§ Given data
*** Begin section ***

-- ==== Sys2Proof/Tests/Slice0.lean ====
section
/-! SUPPORT. The model's own tests: words the manual writes out, terms the well-formedness check refuses,
single steps, and for each statement with hypotheses a state and operands that meet them. -/

namespace Sys2Proof.Tests

open Sys2Proof Sys2Proof.Machine

/-! ### Ill-formed terms -/

/-- A BAD_COMMAND word with a defined code is another row's (R175). -/
theorem test_wf_refuses_badCommand_with_defined_code : (Instr.badCommand .p0 0x00000710#32).wf = false := by decide
/-- A full write of NPOP is not WINDOW_WRITE (R174). -/
theorem test_wf_refuses_windowWrite_on_owned_word : (Instr.windowWrite .p0 0x0C#8 15#4 0#32).wf = false := by decide
/-- Nor is a full write of an aperture word (R109, R174). -/
theorem test_wf_refuses_windowWrite_on_aperture : (Instr.windowWrite .p0 0x3F#8 15#4 0#32).wf = false := by decide
/-- A view read below 0400h is in the window (R108). -/
theorem test_wf_refuses_viewRead_in_window : (Instr.viewRead .p0 0x0FF#14).wf = false := by decide
/-- A view write below 0400h is in the window (R108). -/
theorem test_wf_refuses_viewWrite_in_window : (Instr.viewWrite .p0 0x0FF#14 15#4 0#32).wf = false := by decide

/-! ### Words the manual writes out -/

/-- The two command words of 11.5's example. -/
theorem test_decode_command_words :
    decodeCommand .p0 0x00000240#32 = .define .p0 { region := 2 } ∧
      decodeCommand .p0 0x00030710#32 = .acquire .p0 { region := 7, exclusive := true, wait := true } := by decide
/-- Bus words written out from 11.1, 11.4 and 11.8. -/
theorem test_bus_words :
    decodeBus .p0 (.write 0x001#14 15#4 0x00000240#32) = some (.define .p0 { region := 2 }) ∧
    decodeBus .p1 (.write 0x001#14 15#4 0x00030710#32) =
      some (.acquire .p1 { region := 7, exclusive := true, wait := true }) ∧
    decodeBus .p0 (.write 0x001#14 15#4 0x00200044#32) = some (.evict .p0 { target := .p2 }) ∧
    decodeBus .p3 (.write 0x001#14 15#4 0x00000000#32) = some (.badCommand .p3 0#32) ∧
    decodeBus .p2 (.write 0x02B#14 15#4 0x0000000F#32) = some (.attrWrite .p2 2 0xF#32) ∧
    decodeBus .p1 (.write 0x0C0#14 15#4 0x00084444#32) = some (.sarb .p1 0x00084444#32) ∧
    decodeBus .p0 (.write 0x001#14 7#4 0x00000240#32) = some (.windowWrite .p0 0x01#8 7#4 0x240#32) ∧
    decodeBus .p0 (.read 0x100#14) = some (.viewRead .p0 0x100#14) := by decide
/-- The table gives no bits, so no word spells a command. -/
theorem test_table_words_spell_nothing : decodeTableWord 32 0x00030710 = none := rfl
/-- CARG0 of 11.5's example: base page 20, 236 pages. -/
theorem test_extent_word : extentOf 0x00EC0014#32 = ⟨20, 236⟩ := by decide
/-- NHEAD0 and NHEAD1 of 11.6's example. -/
theorem test_head_words : (Record.granted 3 .shared 8#16 true).word0 = 0x00040301#32 ∧
    (Record.granted 3 .shared 8#16 true).word1 = 8#32 := by decide
/-- NMASK after reset (11.6) and SARB after reset (11.10). -/
theorem test_default_words : PortIface.atReset.nmaskWord = 0x000001FE#32 ∧
    State.reset.sarbWord = 0x00084444#32 := by decide
/-- A SARB word gives back what it was written as. -/
theorem test_sarb_fields : prioritiesOf 0x00084444#32 = .atReset := by decide

/-! ### States to test on -/

/-- The part READY, every port ATTACHED, P0 the supervisor. -/
def ready : State :=
  { State.reset with
    rstLow := false, supervisor := some .p0, part := .ready, wipeList := []
    ports := .all { PortIface.atReset with state := .attached } }

/-- The part STARTING with RST_n high and the whole store to sweep. -/
def starting : State := { State.reset with rstLow := false, supervisor := some .p0 }

/-- A FREE region over pages 4 and 5, open to members only, at generation 12. -/
def region : Region where
  state := .free
  extent := ⟨4, 2⟩
  attrs := ⟨0#16, .all true, false, true, true⟩
  holders := .all none
  queue := []
  generation := 12#16
  digest := none
  taint := false
  job := none

/-- A hold without a lease. -/
def aHold (m : Mode) : Hold := ⟨m, none, false, false⟩

/-- The region held by `p`. -/
def heldBy (m : Mode) (p : Port) : Region :=
  { region with state := m.heldState, holders := (PerPort.all none).set p (some (aHold m)) }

*** End section ***

Look through the data above. Copy every line with the string "aHold" in it.

§ Task result
def aHold (m : Mode) : Hold := ⟨m, none, false, false⟩
  { region with state := m.heldState, holders := (PerPort.all none).set p (some (aHold m)) }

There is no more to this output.